> **What you have to do**
Exactly how many lines below mention "tickDone"? Answer with that number alone.
☆ ☆ ☆ ☆ ☆
/-- What EXTA writes (spec R183, basis stated). Alone in its bundle, EXTA takes its shift from rb as a signed value brought to −31 to 39; it shifts the accumulator right with rounding for a positive shift and left otherwise, and rd receives bits [31:0] of the result, or with SAT the result saturated to 32 bits, after two issue cycles, with sat_flag where it saturated; nothing is written where rd is s0, and nothing else changes but the issue of the bundle. -/
def Obligations.ExtaScalesTheAccumulator : Prop :=
  (∀ (s : State) (t u : Tile) (y : Sy) (rd rb : Reg) (ad : BitVec 2), TileReady s y.tile.val t u → y.e = true →
    let v := sInt u rb.toNat
    let sh : Int := if v < -31 then -31 else if 39 < v then 39 else v
    let a := accGet u ad.toNat
    let r : Int := if 1 ≤ sh then (a + 2 ^ (sh.toNat - 1)) / 2 ^ sh.toNat else a * 2 ^ (-sh).toNat
    let x : Int := if y.sat = true then (if r < -(2 ^ 31) then -(2 ^ 31) else if 2 ^ 31 - 1 < r then 2 ^ 31 - 1 else r) else r
    exec (.exta y rd ad rb) s = .next (setTile s y.tile.val (issued (flying u (sWrites 2 rd (x % 2 ^ 32).toNat (y.sat && decide (x ≠ r)))))))

/-- An always-on cycle advances CT (spec/02_larkspur_time.md, basis derived). CT_ADVANCE: with nothing waiting for the edge CT grows by the addend, and the next addend is the base, the frequency term of LKS_FADJ and the slew term, which leaves the remaining phase; with a load waiting, CT is what was loaded and the remaining phase is discarded; the intervals of the pins and of PTM in progress move with CT, so that they last as long as they did (assumption 147). The tick and the slot boundaries of the new cycle are still to come, and nothing else changes. -/
def Obligations.CycleAdvancesTime : Prop :=
  (∀ s : State, s.lks.pendBase = none → s.lks.pendLost = [] → s.lks.pendSwitch = none → s.lks.pendSnap = false → s.lks.pendLoad = none →
    let b : Int := getF s LKS_BASE_BASE
    let slew := slewTerm (getF s LKS_SLEW_RATE_RATE) s.lks.remain
    exec .ctAdvance s = .next { s with
      ct := CT.ofUnits (s.ct.units + s.lks.addend), subPs := 0, upCycles := s.upCycles + 1,
      lks := { s.lks with addend := (b + freqTerm (getF s LKS_BASE_BASE) (getSF s LKS_FADJ_FADJ) + slew).toNat, remain := s.lks.remain - slew, tickDone := false, slotDone := 0 } }) ∧
  (∀ (s : State) (sec ns : Nat), s.lks.pendBase = none → s.lks.pendLost = [] → s.lks.pendSwitch = none → s.lks.pendSnap = false → s.lks.pendLoad = some (sec, ns) →
    let b : Int := getF s LKS_BASE_BASE
    let c : CT := { sec := BitVec.ofNat 64 sec, ns := BitVec.ofNat 32 ns }
    let d := roundDiv (((c.units : Int) - ((s.ct.units + s.lks.addend : Nat) : Int)) * 1000) (2 ^ 40)
    ∃ t, exec .ctAdvance s = .next t ∧
      t = { s with
        ct := c, subPs := 0, upCycles := s.upCycles + 1, pins := t.pins, delayLog := [],
        lks := { s.lks with pendLoad := none, remain := 0, addend := (b + roundDiv (b * getSF s LKS_FADJ_FADJ) 256000000000).toNat, tickDone := false, slotDone := 0,
                            lastPtm := s.lks.lastPtm.map (· + d) } } ∧
      (smWf (fun _ => ({} : Pin)) s.pins = true → ∀ n < 17,
        (getPin t n).level = (getPin s n).level ∧ (getPin t n).since = (getPin s n).since + d ∧ (getPin t n).edge = (getPin s n).edge.map (· + d) ∧
          (getPin t n).window.map (·.ends) = (getPin s n).window.map (·.ends + d)))

/-- CT is loaded, latched and locked (spec/02_larkspur_time.md, basis derived). CT_LOAD is taken in UNSET, which becomes SET, and with STEP_EN while no plan is installed: the load waits, and CT is that value after the next edge, with no phase remaining; in any other state it only sets LOAD_REFUSED. SNAP_TAKE has the CT of the next edge latched into LKS_SNAP, and no other register changes. SERVO_LOCK of an enabled servo locks it: in UNSET CT steps by the estimate and the remaining phase stays (assumption 133); in SET and in both states of holdover the offset, bounded at one second, becomes the remaining phase; while LOCKED neither changes. The state is LOCKED after it, and without HYBRID only LKS_STATUS and LKS_SERVO_STAT change. A servo that is not enabled ignores it. -/
def Obligations.TimeIsSet : Prop :=
  (∀ s : State, smWf regReset s.regs = true → getF s LKS_STATUS_STATE = 0 ∨ (isF s LKS_CTL_STEP_EN = true ∧ s.plans = []) →
    ∃ t, exec .ctLoad s = .next t ∧ t.lks = { s.lks with pendLoad := some (getF s LKS_LOAD_SEC_SEC, min (getF s LKS_LOAD_NS_NS) 999999999) } ∧
      getF t LKS_STATUS_STATE = max 1 (getF s LKS_STATUS_STATE) ∧ BitsBut s t LKS_STATUS_STATE ∧ RegsBut s t [LKS_STATUS] ∧
      t = { s with lks := t.lks, regs := t.regs, ints := t.ints } ∧
      (s.lks.pendBase = none → s.lks.pendLost = [] → s.lks.pendSwitch = none → s.lks.pendSnap = false →
        ∃ u, exec .ctAdvance t = .next u ∧ u.lks.remain = 0 ∧
          u.ct = { sec := BitVec.ofNat 64 (getF s LKS_LOAD_SEC_SEC), ns := BitVec.ofNat 32 (min (getF s LKS_LOAD_NS_NS) 999999999) })) ∧
  (∀ s : State, smWf regReset s.regs = true → getF s LKS_STATUS_STATE ≠ 0 → isF s LKS_CTL_STEP_EN = false ∨ s.plans ≠ [] →
    ∃ t, exec .ctLoad s = .next t ∧ getF t LKS_STATUS_LOAD_REFUSED = 1 ∧ BitsBut s t LKS_STATUS_LOAD_REFUSED ∧ RegsBut s t [LKS_STATUS] ∧ t = { s with regs := t.regs }) ∧
  (∀ s : State, smWf regReset s.regs = true → s.lks.pendBase = none → s.lks.pendLost = [] → s.lks.pendSwitch = none → s.lks.pendLoad = none →
    ∃ t u, exec .snapTake s = .next t ∧ t = { s with lks := { s.lks with pendSnap := true } } ∧ exec .ctAdvance t = .next u ∧
      u.ct = CT.ofUnits (s.ct.units + s.lks.addend) ∧ u.lks.pendSnap = false ∧ getF u LKS_SNAP_SEC_SEC = u.ct.sec.toNat ∧ getF u LKS_SNAP_NS_NS = u.ct.ns.toNat ∧
      getF u LKS_SNAP_FRAC_FRAC = u.ct.frac.toNat ∧ RegsBut s u [LKS_SNAP_SEC, LKS_SNAP_SEC + 4, LKS_SNAP_NS, LKS_SNAP_FRAC]) ∧
  (∀ (s : State) (d : Fin 2) (ps : Int), smWf regReset s.regs = true → isF s (LKS_SERVO_CTL_EN d.val) = true →
    (getF s LKS_STATUS_STATE = 0 → 0 ≤ (s.ct.units : Int) + unitsOfPs ps → (s.ct.units : Int) + unitsOfPs ps < 2 ^ 64 * 1000000000 * 2 ^ 40 →
      ∃ t, exec (.servoLock d ps) s = .next t ∧ (t.ct.units : Int) = s.ct.units + unitsOfPs ps ∧ t.lks.remain = s.lks.remain ∧
        getF t LKS_STATUS_STATE = 2 ∧ servoLocked t d = true ∧ (isF s LKS_SYNCE_CTL_HYBRID = false → RegsBut s t [LKS_STATUS, LKS_SERVO_STAT]) ∧
        t = { s with ct := t.ct, lks := t.lks, regs := t.regs, ints := t.ints, pins := t.pins, delayLog := [] }) ∧
    (getF s LKS_STATUS_STATE ≠ 0 → getF s LKS_STATUS_STATE ≠ 2 →
      ∃ t, exec (.servoLock d ps) s = .next t ∧ t.lks.remain = clampInt (-(unitsOfPs 1000000000000)) (unitsOfPs 1000000000000) (unitsOfPs ps) ∧
        t.lks.holdSince = none ∧ getF t LKS_STATUS_STATE = 2 ∧ servoLocked t d = true ∧
        (isF s LKS_SYNCE_CTL_HYBRID = false → RegsBut s t [LKS_STATUS, LKS_SERVO_STAT]) ∧ t = { s with lks := t.lks, regs := t.regs, ints := t.ints }) ∧
    (getF s LKS_STATUS_STATE = 2 →
      ∃ t, exec (.servoLock d ps) s = .next t ∧ t.lks.remain = s.lks.remain ∧ getF t LKS_STATUS_STATE = 2 ∧ servoLocked t d = true ∧
        (isF s LKS_SYNCE_CTL_HYBRID = false → RegsBut s t [LKS_SERVO_STAT]) ∧ t = { s with lks := t.lks, regs := t.regs, ints := t.ints })) ∧
  (∀ (s : State) (d : Fin 2) (ps : Int), isF s (LKS_SERVO_CTL_EN d.val) = false → exec (.servoLock d ps) s = .next s)

/-- Clock source, phase and domain (spec/02_larkspur_time.md, basis derived). REFERENCE_LOST and REFERENCE_GOOD have the base and the source change at the next edge. PHASE_REQ adds to the remaining phase and clamps the sum at one second, which sets PHASE_CLAMP. DOMAIN_SWITCH writes ACTIVE_DOM and commands a switch. SERVO_LOST has a servo without a Sync for three announce intervals marked LOST at the next edge, and with AUTO_SW and the other servo locked commands the switch to it; the edge marks it, and with no servo locked then the state is HOLDOVER. HOLDOVER_LIMIT_EXPIRY ends the specification of holdover. SYNCE_LOCK_CHANGE shows the lock, and with HYBRID the active servo, while it is locked, takes the frequency. -/
def Obligations.ClockSourceAndSlew : Prop :=
  (∀ (s : State) (fi fr : Nat), fi ≠ 0 → isF s LKS_STATUS_CLK_SRC = false → exec (.referenceLost fi fr) s = .next
    { s with lks := { s.lks with pendBase := some ((roundDiv ((0x280000000000 : Int) * fr) fi).toNat % 2 ^ 48, true) } }) ∧
  (∀ s : State, isF s LKS_STATUS_CLK_SRC = true → exec .referenceGood s = .next { s with lks := { s.lks with pendBase := some (0x280000000000, false) } }) ∧
  (∀ (s : State) (v : DWord), (s.lks.remain + unitsOfPs v.toInt).natAbs ≤ (unitsOfPs 1000000000000).natAbs → exec (.phaseReq v) s = .next
    { s with lks := { s.lks with remain := s.lks.remain + unitsOfPs v.toInt } }) ∧
  (∀ (s : State) (v : DWord), unitsOfPs 1000000000000 < s.lks.remain + unitsOfPs v.toInt → exec (.phaseReq v) s = .next
    (setF { s with lks := { s.lks with remain := unitsOfPs 1000000000000 } } LKS_STATUS_PHASE_CLAMP 1)) ∧
  (∀ (s : State) (d : Fin 2), getF s LKS_STATUS_ACTIVE_DOM ≠ d.val → exec (.domainSwitch d) s =
    .next (commandSwitch (setF s LKS_CTL_ACTIVE_DOM d.val) d)) ∧
  (∀ (s : State) (d : Fin 2) (t : Int), getF s (servoField d) = 1 ∨ getF s (servoField d) = 2 → (getServo s d).lastSync = some t →
    (reached s (t + 3 * (getServo s d).annPs) = false → exec (.servoLost d) s = .next s) ∧
    (reached s (t + 3 * (getServo s d).annPs) = true → isF s LKS_CTL_AUTO_SW = false →
      exec (.servoLost d) s = .next { s with lks := { s.lks with pendLost := s.lks.pendLost ++ [d] } }) ∧
    (reached s (t + 3 * (getServo s d).annPs) = true → activeDom s = d → isF s LKS_CTL_AUTO_SW = true → servoLocked s (1 - d) = true → s.lks.pendLost.contains (1 - d) = false →
      exec (.servoLost d) s = .next (setF (commandSwitch { s with lks := { s.lks with pendLost := s.lks.pendLost ++ [d] } } (1 - d)) LKS_CTL_ACTIVE_DOM (1 - d).val))) ∧
  (∀ (s : State) (d : Fin 2), s.lks.pendBase = none → s.lks.pendLost = [d] → s.lks.pendSwitch = none → s.lks.pendSnap = false → s.lks.pendLoad = none →
    let a := { s with ct := CT.ofUnits (s.ct.units + s.lks.addend), subPs := 0, upCycles := s.upCycles + 1, lks := { s.lks with tickDone := false, slotDone := 0, pendLost := [] } }
    let x := setServoState a d 3
    getF x LKS_STATUS_STATE = 2 → servoLocked x 0 = false → servoLocked x 1 = false →
    exec .ctAdvance s = .next (formAddend (setTimeState { x with lks := { x.lks with holdSince := some (now x) } } 3))) ∧
  (∀ (s : State) (t : Int), s.lks.holdSince = some t → getF s LKS_STATUS_STATE = 3 → reached s (t + getF s LKS_HOLDOVER_LIM_SECONDS * psSec) = true →
    exec .holdoverLimitExpiry s = .next (setTimeState s 4)) ∧
  (∀ (s : State) (f : Int), exec (.synceLockChange false f) s = .next (setF s LKS_SYNCE_CTL_LOCKED 0)) ∧
  (∀ (s : State) (f : Int),
    let x := setF s LKS_SYNCE_CTL_LOCKED 1
    let y := { x with lks := { x.lks with synceFadj := f } }
    (hybridOn y = true → servoLocked y (activeDom y) = true → exec (.synceLockChange true f) s = .next (writeFadj y f)) ∧
    (hybridOn y = false ∨ servoLocked y (activeDom y) = false → exec (.synceLockChange true f) s = .next y))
☆ ☆ ☆ ☆ ☆
> **Completed task**
3